Clean slate for EPA scientific advisory committees

Agency removes all members of two external advisory panels and seeks new appointments

by Britt E. Erickson
April 1, 2021

 

Head shot of Michael Regan.
Credit: US Environmental Protection Agency
Michael Regan

After just a few weeks on the job, Michael Regan, administrator of the US Environmental Protection Agency, is shaking up membership on two influential scientific advisory committees. Regan announced March 31 that he is eliminating all members of the agency’s Science Advisory Board (SAB) and the Clean Air Scientific Advisory Committee (CASAC) and directing EPA staff to reconfigure the panels with a more balanced mix of expertise.

The move comes after 4 years of the Trump administration dismantling various panels and excluding members who received grant money from the EPA in favor of members with ties to industry. “Resetting these two scientific advisory committees will ensure the agency receives the best possible scientific insight to support our work to protect human health and the environment,” Regan says in a statement.

The EPA is encouraging members released from the committees to reapply if they are still interested in serving. It is unclear how many of the 44 members of the EPA’s SAB and 7 members of CASAC will do so. Members typically serve for 3 years with the possibility of renewing their membership for an additional 3 years. The SAB advises the EPA in areas such as drinking water, hydraulic fracturing, and chemical risk assessments. CASAC advises the agency on national ambient air quality standards, including those for particulate matter and ozone.
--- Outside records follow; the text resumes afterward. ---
/-! ### Grace and the old map (R219, R221) -/

/-- Teams that have an entry here. -/
def State.entryTeams (s : State) : List Nat :=
  ((List.range 16).filter fun k => s.flag (Reg.TEM_TEAM_STATUS k) F.TEM_TEAM_STATUS_VALID).map fun k =>
    s.fld (Reg.TEM_TEAM_STATUS k) F.TEM_TEAM_STATUS_TEAM

/-- TEM_GRACE has elapsed since a team's commit. -/
def graceElapsed (s : State) (team : Nat) : Bool :=
  let a := s.teamAux team
  a.graceOver || decide (a.commitAt + s.reg Reg.TEM_GRACE ≤ s.now)

/-- Grace ends for every team whose time has come (R219). -/
def execTemGraceExpiry (s : State) : Res :=
  .next (forEach s.entryTeams s fun s t =>
    if graceElapsed s t then s.updAux t fun a => { a with graceOver := true } else s)

/-- The old map of a team is freed; an entry that leaves is removed; a waiting map is prepared (R217, R221). -/
def freeOldMap (s : State) (team : Nat) : State :=
  let a := s.teamAux team
  if a.old.isNone ∨ !graceElapsed s team ∨ a.oldTally ≠ 0 then s
  else
    let s := setTeamFlag s team F.TEM_TEAM_STATUS_OLDMAP 0
    let s := s.updAux team fun a => { a with old := none }
    let s := match a.cur, s.teamSlot team with
      | some m, some k =>
        if m.leave then
          let s := forEach (List.range 4) s fun s i =>
            s.setReg (Reg.TEM_TEAM_STATUS k + 4 * i) (regReset (Reg.TEM_TEAM_STATUS k + 4 * i))
          s.updAux team fun a => { cur := a.cur, mask := a.mask, waiting := a.waiting, endSent := a.endSent }
        else s
      | _, _ => s
    match a.waiting with
    | some (m, coord) => holdPrepared s team m coord
    | none => s

/-- Old maps that may be freed are (R221). -/
def execOldMapFree (s : State) : Res := .next (forEach s.entryTeams s freeOldMap)

/-! ### Losing a member (R224–R226) -/

/-- This member ends a team on a lost node (R224, R225). -/
def endTeam (s : State) (team lost : Nat) : State :=
  match s.teamSlot team with
  | none => s
  | some k =>
    let st := Reg.TEM_TEAM_STATUS k
    if s.fld st F.TEM_TEAM_STATUS_STATE = 2 then s
    else
      let ep := s.fld st F.TEM_TEAM_STATUS_EPOCH
      let s := s.setFld st F.TEM_TEAM_STATUS_STATE 2
      let s := s.setFld (Reg.TEM_TEAM_NODES k) F.TEM_TEAM_NODES_LOST lost
      let s := s.raise Tag.tem 0x0003 Sev.contained team [0, ep, lost % 256, lost / 256]
      let s := s.bump Reg.TEM_ENDS
      let a := s.teamAux team
      let s := s.updAux team fun a => { a with endAt := some s.now }
      let s := if a.endSent.contains ep then s
        else
          let s := s.updAux team fun a => { a with endSent := a.endSent ++ [ep] }
          forEach ((s.members team).filter fun n => n != s.node && n != lost) s fun s n =>
            sendTem s n Tm.teamEnd team { epoch := ep, node := lost }
      let s := dropPrepared s team
      let s := match s.tem.change with
        | some c => if c.map.team = team then changeAbort s c St.memberLost lost else s
        | none => s
      ldgTeamEnded s team lost

/-- Every team that has a node as member ends on it (R224). -/
def nodeLost (s : State) (node : Nat) : State :=
  forEach s.entryTeams s fun s t => if (s.members t).contains node then endTeam s t node else s

/-- END at a member (R224). -/
def takeEnd (s : State) (m : Bytes) : State :=
  match s.teamSlot (Tm.team m) with
  | none => s
  | some k =>
    if isOlder 8 (Tm.epoch m) (s.fld (Reg.TEM_TEAM_STATUS k) F.TEM_TEAM_STATUS_EPOCH) then s
    else endTeam s (Tm.team m) (Tm.node m)

/-- END (R225). -/
def execTeamEnd (s : State) : Res := .next (s.ifRuns (onTem s Tm.teamEnd takeEnd))

/-- PROBE is answered whatever the teams (R224). -/
def execProbe (s : State) : Res :=
  .next (s.ifRuns (onTem s Tm.probe fun s m => sendTem s (Tm.src m) Tm.probeAck (Tm.team m) { node := Tm.node m, tag := Tm.tag m }))

/-- PROBE_ACK (R224). -/
def execProbeAck (s : State) : Res :=
  .next (s.ifRuns (onTem s Tm.probeAck fun s m => s.updTem fun t => { t with probes := t.probes.filter (·.1 != Tm.src m) }))

/-- A neighbour has been lost: when it is a member of some team here, it is probed over other routes (R224). -/
def probeNode (s : State) (node : Nat) : State :=
  match s.entryTeams.find? fun t => (s.members t).contains node with
  | none => s
  | some t =>
    if s.tem.probes.any (·.1 == node) then s
    else sendTem (s.updTem fun x => { x with probes := x.probes ++ [(node, s.now)] }) node Tm.probe t { node := node }

/-- A probe without PROBE_ACK within TEM_PROBE_TMO ends teams (R224). -/
def probeTimeoutRow (s : State) : State :=
  let due := s.tem.probes.filter fun p => decide (p.2 + s.reg Reg.TEM_PROBE_TMO ≤ s.now)
  let s := s.updTem fun t => { t with probes := t.probes.filter fun p => !due.contains p }
  forEach due s fun s p => nodeLost s p.1

/-- The command as a step. -/
def execProbeTimeout (s : State) : Res := .next (probeTimeoutRow s)

/-- A prepared map held for 2 × TEM_CHG_TMO ends its team, or is only discarded where there is no entry (R224). -/
def execPreparedMapTimeout (s : State) : Res :=
  .next (forEach s.tem.aux s fun s (team, a) => match a.prepared with
    | some (m, t) =>
      if s.now < t + 2 * s.reg Reg.TEM_CHG_TMO then s
      else if (s.teamSlot team).isSome then endTeam (dropPrepared s team) team m.coord
      else dropPrepared s team
    | none => s)

/-! ### The map-epoch rule (R219, Table TEM-4) -/

/-- What the rule says of a packet: a refusal, or accepted, under E − 1 when `old`. -/
inductive EpochRule where
  | refuse (status : Nat)
  | accept (old : Bool)
  deriving DecidableEq, Repr

/-- Table TEM-4 for opcodes 0x01 to 0x14; a prepared map of E + 1 is committed by the packet. -/
def epochRule (s : State) (opcode team e : Nat) : State × EpochRule :=
  match s.teamSlot team with
  | none => (s, .refuse St.bounds)
  | some k =>
    let st := Reg.TEM_TEAM_STATUS k
    let cur := s.fld st F.TEM_TEAM_STATUS_EPOCH
    if s.fld st F.TEM_TEAM_STATUS_STATE = 2 ∧ 0x10 ≤ opcode then (s, .refuse St.memberLost)
    else if e = cur then (s, .accept false)
    else if e = (cur + 1) % 256 ∧ ((s.teamAux team).prepared.any fun p => p.1.epoch == e) then
      (commitMap s team, .accept false)
    else if (e + 1) % 256 = cur ∧ !graceElapsed s team then (s, .accept true)
    else (s, .refuse St.epochStale)

/-! ### Shared regions (R227–R230) -/

/-- Region r. -/
def State.region (s : State) (r : Nat) : Region := s.tem.regions.getD r {}

/-- Change region r. -/
def State.updRegion (s : State) (r : Nat) (f : Region → Region) : State :=
  s.updTem fun t => { t with regions := t.regions.put r (f (s.region r)) }

/-- A done record, written by PUT to the message's REPLY. -/
def doneRec (s : State) (m : Bytes) (kind status version pubnode : Nat) : State :=
  let out := temMsg s.node kind (Tm.team m)
    { status := status, epoch := s.teamEpoch (Tm.team m), region := Tm.region m, version := version, pubnode := pubnode,
      tag := Tm.tag m }
  s.sendPut (bits (Tm.reply m) 63 48) (Tm.team m) (bits (Tm.reply m) 47 0) out .control

/-- The publish at the head of a region's queue is checked and compared; one that fails is answered (R228). -/
def pubHead : Nat → State → Nat → State
  | 0, s, _ => s
  | fuel + 1, s, r =>
    let x := s.region r
    match x.queue with
    | [] => s
    | p :: rest =>
      if p.accepted then s
      else
        let m := p.msg
        let pop := s.updRegion r fun x => { x with queue := rest }
        if !x.valid ∨ Tm.team m ≠ x.team ∨ m.length ≠ 64 + 64 * x.size ∨ Tm.version m = 0 then
          pubHead fuel (doneRec pop m Tm.pubDone St.bounds x.version x.pubnode) r
        else if x.version < Tm.version m ∨ (Tm.version m = x.version ∧ x.pubnode < p.src) then
          s.updRegion r fun x => { x with queue := { p with accepted := true } :: rest }
        else
          let v := x.version
          let s := doneRec pop m Tm.pubDone St.superseded v x.pubnode
          let s := (s.bump Reg.TEM_PUB_SUPERSEDED).raise Tag.tem 0x0004 Sev.info x.team
            [r, 0, p.src % 256, p.src / 256, v % 256, v / 256 % 256, v / 65536 % 256, v / 16777216]
          pubHead fuel s r

/-- A completed PUBLISH joins its region's queue (R228). -/
def takePublish (s : State) (m : Msg) : State :=
  let r := Tm.region m.data
  let s := s.updRegion r fun x => { x with queue := x.queue ++ [{ src := m.src, msg := m.data }] }
  pubHead ((s.region r).queue.length) s r

/-- PUBLISH (R228). -/
def publishRow (s : State) : State :=
  match s.takeTem Tm.publish with
  | some (m, s) => takePublish s m
  | none => s

/-- The command as a step. -/
def execPublish (s : State) : Res := .next (s.ifRuns (publishRow s))

/-- Read tally of a half. -/
def Region.tally (x : Region) (h : Nat) : Nat := if h = 0 then x.tally0 else x.tally1

/-- Add to, or take from, the read tally of a half. -/
def Region.addTally (x : Region) (h : Nat) (up : Bool) : Region :=
  let f := fun (n : Nat) => if up then n + 1 else n - 1
  if h = 0 then { x with tally0 := f x.tally0 } else { x with tally1 := f x.tally1 }

/-- An accepted publish whose inactive half is free is copied in and made active (R228). -/
def publishAccept (s : State) (r : Nat) : State :=
  let x := s.region r
  match x.queue with
  | p :: rest =>
    let h := 1 - x.active
    if !p.accepted ∨ x.tally h ≠ 0 then s
    else
      let (s, st) := s.writeMem (x.base + h * 64 * x.size) (p.msg.drop 64)
      let v := Tm.version p.msg
      let s := if st = St.ok then
          let s := s.updRegion r fun x => { x with queue := rest, version := v, pubnode := p.src, active := h }
          (doneRec s p.msg Tm.pubDone St.ok v p.src).bump Reg.TEM_PUB_OK
        else doneRec (s.updRegion r fun x => { x with queue := rest }) p.msg Tm.pubDone st x.version x.pubnode
      pubHead rest.length s r
  | [] => s

/-- Regions with an accepted publish and a free half take it (R228). -/
def execPublishAccept (s : State) : Res := .next (s.ifRuns (forEach (s.tem.regions.map (·.1)) s publishAccept))

/-- RREAD at the home (R229). -/
def takeRread (s : State) (m : Msg) : State :=
  let d := m.data
  let r := Tm.region d
  let x := s.region r
  if !x.valid ∨ Tm.team d ≠ x.team then doneRec s d Tm.rreadDone St.bounds x.version x.pubnode
  else
    let h := x.active
    let len := 64 * x.size
    let (s, st, bs) := s.readMem (x.base + h * len) len
    if st ≠ St.ok then doneRec s d Tm.rreadDone st x.version x.pubnode
    else
      let id := s.tem.readId + 1
      let s := s.updTem fun t => { t with readId := id }
      let node := bits (Tm.addr d) 63 48
      let n := if node = s.node then 1 else (pieces bs).length
      let s := s.updRegion r fun x => (x.addTally h true)
      let s := s.updRegion r fun x => { x with reads := x.reads ++ [⟨id, h, d, x.version, x.pubnode, St.ok, n⟩] }
      s.sendPut node x.team (bits (Tm.addr d) 47 0) bs (.rread id)

/-- RREAD (R229). -/
def rreadRow (s : State) : State :=
  match s.takeTem Tm.rread with
  | some (m, s) => takeRread s m
  | none => s

/-- The command as a step. -/
def execRread (s : State) : Res := .next (s.ifRuns (rreadRow s))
Critics of the Trump administration’s policies welcome the EPA’s abrupt reconfiguring of the two panels. The committees “had been so compromised and so distorted” that the EPA “really needed a full reset to bring in a healthy mix of scientists into the reviews,” says Chris Zarba, former director of the EPA’s SAB staff office, who retired from the agency in 2018. The Trump administration made changes “to such an extent that it was basically designed to give industry or special interests the kind of answers they wanted to get from the reviews,” Zarba says.

The EPA’s action marks “an important sea change in the way that EPA is valuing science advice,” says Genna Reed, a senior analyst with the Center for Science and Democracy at the advocacy group Union of Concerned Scientists. Over the past 4 years, the EPA excluded experts from the committees and ignored their advice “rather than use their input to inform critical agency decisions,” she says.

In a statement, the American Chemistry Council, which represents the chemical industry, praises the EPA’s advisory committees for consistently offering “objective, balanced, and science-based advice.” The ACC acknowledges the concerns about changes to the SAB made by the Trump administration, but it calls Regan’s action to reconstitute the panel “irregular.”